Inside the Yale School of Music and how it works
Perhaps because the Yale School of Music is often confused with Yale's Department of Music, or maybe because I myself am only crossing the threshold of undergraduate education, the first thing I hear from Martin is a three-minute explanation as to why Yale School of Music is different from the music department.
Photo of Martin Bresnick, provided by Martin Bresnick
Martin Bresnick, Charles T. Wilson Professor in the Practice of Composition at YSM, has taught at the school for almost 40 years. Having studied at the University of Hartford, Stanford University, and the Universität für Musik und darstellende Kunst in Vienna, he went on to teach young musicians at different institutions around the world, including the San Francisco Conservatory of Music, Eastman School of Music at the University of Rochester, and the Royal Academy of Music in London.

Teaching alongside extraordinary faculty consisting of Christopher Theofanidis, Hannah Lash, Aaron Jay Kernis, and David Lang, the professors are looking for the most talented composers they could find. "We typically, at any given year, have applicants that number about 175, and we have openings for five students," Martin says, explaining just how competitive it is to get into the school. "This is a very small window that students have to get into our program." Because of that, you have to send your best music in the best performances that you can record, since your colleagues are doing the same.

The professor admits that the faculty has a terrible time picking only five to six people out of 175 because they have wonderful applicants coming in that they just can't admit. There is also the interview part, which you will get invited to if you seem like a good prospect to the school. "We only interview 12 people, and you get to sit and talk to us … about music, and [we] get to know you," Martin tells me.

Although you have other requirements in the application process such as GRE, the professor says it is almost a formality. "The most important thing by far is whether we think that the music is exciting, lively, and interesting," he mentions. "There is nothing you can study, there is no book you can read, you just write the very best and most imaginative music you can, get it performed beautifully, and take your chance."
Photo of Martin Bresnick, Aaron Kernis, and David Lang at the Yale summer program at Norfolk, Connecticut
Yale being the only Ivy League school that has a conservatory in the middle of it isn't the only reason why it makes the institution unique — as a composer, you are given the chance to perform your music at six concerts per year, where the school gives you the performers that you need in order to play and represent your music. "Your activities as a composer are the most significant activities that you do," Martin states.

While preparing students for the future, the institution also connects them with the past. "We don't give up on any end of that criteria," Bresnick shares. Expecting young musicians to be competent in the musical traditions that were inherited from the past, the faculty also provide a chance to experiment and do electronic music, computer music, and sound installations. Since Yale has robust theater, art, computer science, architecture, and other programs, students can collaborate and have many possibilities open to them to explore.
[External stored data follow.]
-- ==== Sys2Proof/Laws/State.lean ====
section
/-! SUPPORT. The small lemmas of the state: reading a family after a write of one member, and every field of the state
after every update that writes one place. -/

namespace Sys2Proof.Machine

/-! ### Families -/

section families
variable {α β : Type}

@[simp] theorem PerBox.get_set_same (x : PerBox α) (i : Box) (v : α) : (x.set i v).get i = v :=
  by cases i <;> rfl
theorem PerBox.get_set_ne (x : PerBox α) {i j : Box} (v : α) (h : j ≠ i) :
    (x.set i v).get j = x.get j := by
  cases i <;> cases j <;> first | rfl | exact absurd rfl h
theorem PerBox.get_set (x : PerBox α) (i j : Box) (v : α) : (x.set i v).get j =
    if j = i then v else x.get j := by
  split
  · next h => rw [h, PerBox.get_set_same]
  · next h => exact PerBox.get_set_ne x v h
@[simp] theorem PerBox.set_get (x : PerBox α) (i : Box) : x.set i (x.get i) = x := by cases i <;> rfl
@[simp] theorem PerBox.set_set (x : PerBox α) (i : Box) (v w : α) : (x.set i v).set i w = x.set i w := by
  cases i <;> rfl

@[simp] theorem PerPort.get_set_same (x : PerPort α) (i : Port) (v : α) : (x.set i v).get i = v :=
  by cases i <;> rfl
theorem PerPort.get_set_ne (x : PerPort α) {i j : Port} (v : α) (h : j ≠ i) :
    (x.set i v).get j = x.get j := by
  cases i <;> cases j <;> first | rfl | exact absurd rfl h
theorem PerPort.get_set (x : PerPort α) (i j : Port) (v : α) : (x.set i v).get j =
    if j = i then v else x.get j := by
  split
  · next h => rw [h, PerPort.get_set_same]
  · next h => exact PerPort.get_set_ne x v h
@[simp] theorem PerPort.set_get (x : PerPort α) (i : Port) : x.set i (x.get i) = x := by cases i <;> rfl
@[simp] theorem PerPort.set_set (x : PerPort α) (i : Port) (v w : α) : (x.set i v).set i w = x.set i w := by
  cases i <;> rfl

@[simp] theorem PerZone.get_set_same (x : PerZone α) (i : Zone) (v : α) : (x.set i v).get i = v :=
  by cases i <;> rfl
theorem PerZone.get_set_ne (x : PerZone α) {i j : Zone} (v : α) (h : j ≠ i) :
    (x.set i v).get j = x.get j := by
  cases i <;> cases j <;> first | rfl | exact absurd rfl h
theorem PerZone.get_set (x : PerZone α) (i j : Zone) (v : α) : (x.set i v).get j =
    if j = i then v else x.get j := by
  split
  · next h => rw [h, PerZone.get_set_same]
  · next h => exact PerZone.get_set_ne x v h
@[simp] theorem PerZone.set_get (x : PerZone α) (i : Zone) : x.set i (x.get i) = x := by cases i <;> rfl
@[simp] theorem PerZone.set_set (x : PerZone α) (i : Zone) (v w : α) : (x.set i v).set i w = x.set i w := by
  cases i <;> rfl

@[simp] theorem PerStyle.get_set_same (x : PerStyle α) (i : StyleIndex) (v : α) : (x.set i v).get i = v :=
  match i with | 0 => rfl | 1 => rfl | 2 => rfl | 3 => rfl
theorem PerStyle.get_set_ne (x : PerStyle α) {i j : StyleIndex} (v : α) (h : j ≠ i) :
    (x.set i v).get j = x.get j := by
  match i, j, h with
  | 0, 1, _ => rfl
  | 0, 2, _ => rfl
  | 0, 3, _ => rfl
  | 1, 0, _ => rfl
  | 1, 2, _ => rfl
  | 1, 3, _ => rfl
  | 2, 0, _ => rfl
  | 2, 1, _ => rfl
  | 2, 3, _ => rfl
  | 3, 0, _ => rfl
  | 3, 1, _ => rfl
  | 3, 2, _ => rfl
  | 0, 0, h => exact absurd rfl h
  | 1, 1, h => exact absurd rfl h
  | 2, 2, h => exact absurd rfl h
  | 3, 3, h => exact absurd rfl h
theorem PerStyle.get_set (x : PerStyle α) (i j : StyleIndex) (v : α) : (x.set i v).get j =
    if j = i then v else x.get j := by
  split
  · next h => rw [h, PerStyle.get_set_same]
  · next h => exact PerStyle.get_set_ne x v h

@[simp] theorem PerPort.get_map (f : α → β) (x : PerPort α) (i : Port) : (x.map f).get i = f (x.get i) := by cases i <;> rfl
@[simp] theorem PerZone.get_mapWith (f : Zone → α → β) (x : PerZone α) (i : Zone) :
    (x.mapWith f).get i = f i (x.get i) := by cases i <;> rfl

/-- Two families that agree at every port are equal. -/
theorem PerPort.ext_get {x y : PerPort α} (h : ∀ i, x.get i = y.get i) : x = y := by
  have h0 := h .p0; have h1 := h .p1; have h2 := h .p2; have h3 := h .p3
  cases x; cases y; simp_all [PerPort.get]

/-- Two families that agree at both boxes are equal. -/
theorem PerBox.ext_get {x y : PerBox α} (h : ∀ i, x.get i = y.get i) : x = y := by
  have h0 := h .a; have h1 := h .b
  cases x; cases y; simp_all [PerBox.get]

end families

/-! ### Every field after every update -/

section fields
variable (s : State)

@[simp] theorem State.drawFree_pending : (s.drawFree).pending = s.pending := rfl
@[simp] theorem State.drawFree_freeCount : (s.drawFree).freeCount = s.freeCount + 1 := rfl
@[simp] theorem State.drawFree_power : (s.drawFree).power = s.power := rfl
@[simp] theorem State.drawFree_startKind : (s.drawFree).startKind = s.startKind := rfl
@[simp] theorem State.drawFree_hold : (s.drawFree).hold = s.hold := rfl
@[simp] theorem State.drawFree_mark : (s.drawFree).mark = s.mark := rfl
@[simp] theorem State.drawFree_line : (s.drawFree).line = s.line := rfl
@[simp] theorem State.drawFree_path : (s.drawFree).path = s.path := rfl
@[simp] theorem State.drawFree_addOn : (s.drawFree).addOn = s.addOn := rfl
@[simp] theorem State.drawFree_monitor : (s.drawFree).monitor = s.monitor := rfl
@[simp] theorem State.drawFree_boxes : (s.drawFree).boxes = s.boxes := rfl
@[simp] theorem State.drawFree_beams : (s.drawFree).beams = s.beams := rfl
@[simp] theorem State.drawFree_settings : (s.drawFree).settings = s.settings := rfl
@[simp] theorem State.drawFree_pendingStyle : (s.drawFree).pendingStyle = s.pendingStyle := rfl
@[simp] theorem State.drawFree_nv : (s.drawFree).nv = s.nv := rfl
@[simp] theorem State.drawFree_ports : (s.drawFree).ports = s.ports := rfl
@[simp] theorem State.drawFree_arbiter : (s.drawFree).arbiter = s.arbiter := rfl

@[simp] theorem State.setPort_pending (p : Port) (u : PortUnit) : (s.setPort p u).pending = s.pending := rfl
@[simp] theorem State.setPort_freeCount (p : Port) (u : PortUnit) : (s.setPort p u).freeCount = s.freeCount := rfl
@[simp] theorem State.setPort_power (p : Port) (u : PortUnit) : (s.setPort p u).power = s.power := rfl
@[simp] theorem State.setPort_startKind (p : Port) (u : PortUnit) : (s.setPort p u).startKind = s.startKind := rfl
@[simp] theorem State.setPort_hold (p : Port) (u : PortUnit) : (s.setPort p u).hold = s.hold := rfl
@[simp] theorem State.setPort_mark (p : Port) (u : PortUnit) : (s.setPort p u).mark = s.mark := rfl
@[simp] theorem State.setPort_line (p : Port) (u : PortUnit) : (s.setPort p u).line = s.line := rfl
@[simp] theorem State.setPort_path (p : Port) (u : PortUnit) : (s.setPort p u).path = s.path := rfl
@[simp] theorem State.setPort_addOn (p : Port) (u : PortUnit) : (s.setPort p u).addOn = s.addOn := rfl
@[simp] theorem State.setPort_monitor (p : Port) (u : PortUnit) : (s.setPort p u).monitor = s.monitor := rfl
@[simp] theorem State.setPort_boxes (p : Port) (u : PortUnit) : (s.setPort p u).boxes = s.boxes := rfl
@[simp] theorem State.setPort_beams (p : Port) (u : PortUnit) : (s.setPort p u).beams = s.beams := rfl
@[simp] theorem State.setPort_settings (p : Port) (u : PortUnit) : (s.setPort p u).settings = s.settings := rfl
@[simp] theorem State.setPort_pendingStyle (p : Port) (u : PortUnit) :
    (s.setPort p u).pendingStyle = s.pendingStyle := rfl
@[simp] theorem State.setPort_nv (p : Port) (u : PortUnit) : (s.setPort p u).nv = s.nv := rfl
@[simp] theorem State.setPort_ports (p : Port) (u : PortUnit) : (s.setPort p u).ports = s.ports.set p u := rfl
@[simp] theorem State.setPort_arbiter (p : Port) (u : PortUnit) : (s.setPort p u).arbiter = s.arbiter := rfl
"Our students all pursue different directions, so there isn't one thing that we … expect our students to know in particular," Martin notes. For instance, Andrew Norman, a composer for the Los Angeles philharmonic, writes large symphonic works at the school, whereas Trevor Gureckis works in film and does orchestrations for Hollywood's film scores. The students also get to choose the studio and the faculty members they want to work with, which, in the professor's words, the opportunity to study with a variety of people whose approaches are so different is a huge part of the school's success.

Although there are only five to six new students coming into the school, the community is very diverse, coming from different parts of the world. "We have a student from Auckland, New Zealand, and a student from Oberlin College in America who is actually Korean American," Bresnick elaborates, talking about how YSM has musicians from Mexico, Australia, the US, and will also be admitting a student from Germany this year.

Towards the end of our interview, Martin gives simple, yet very crucial advice: keep up your imagination, listen to good music, write good music, have it well-performed, and get good recordings of the work that you do.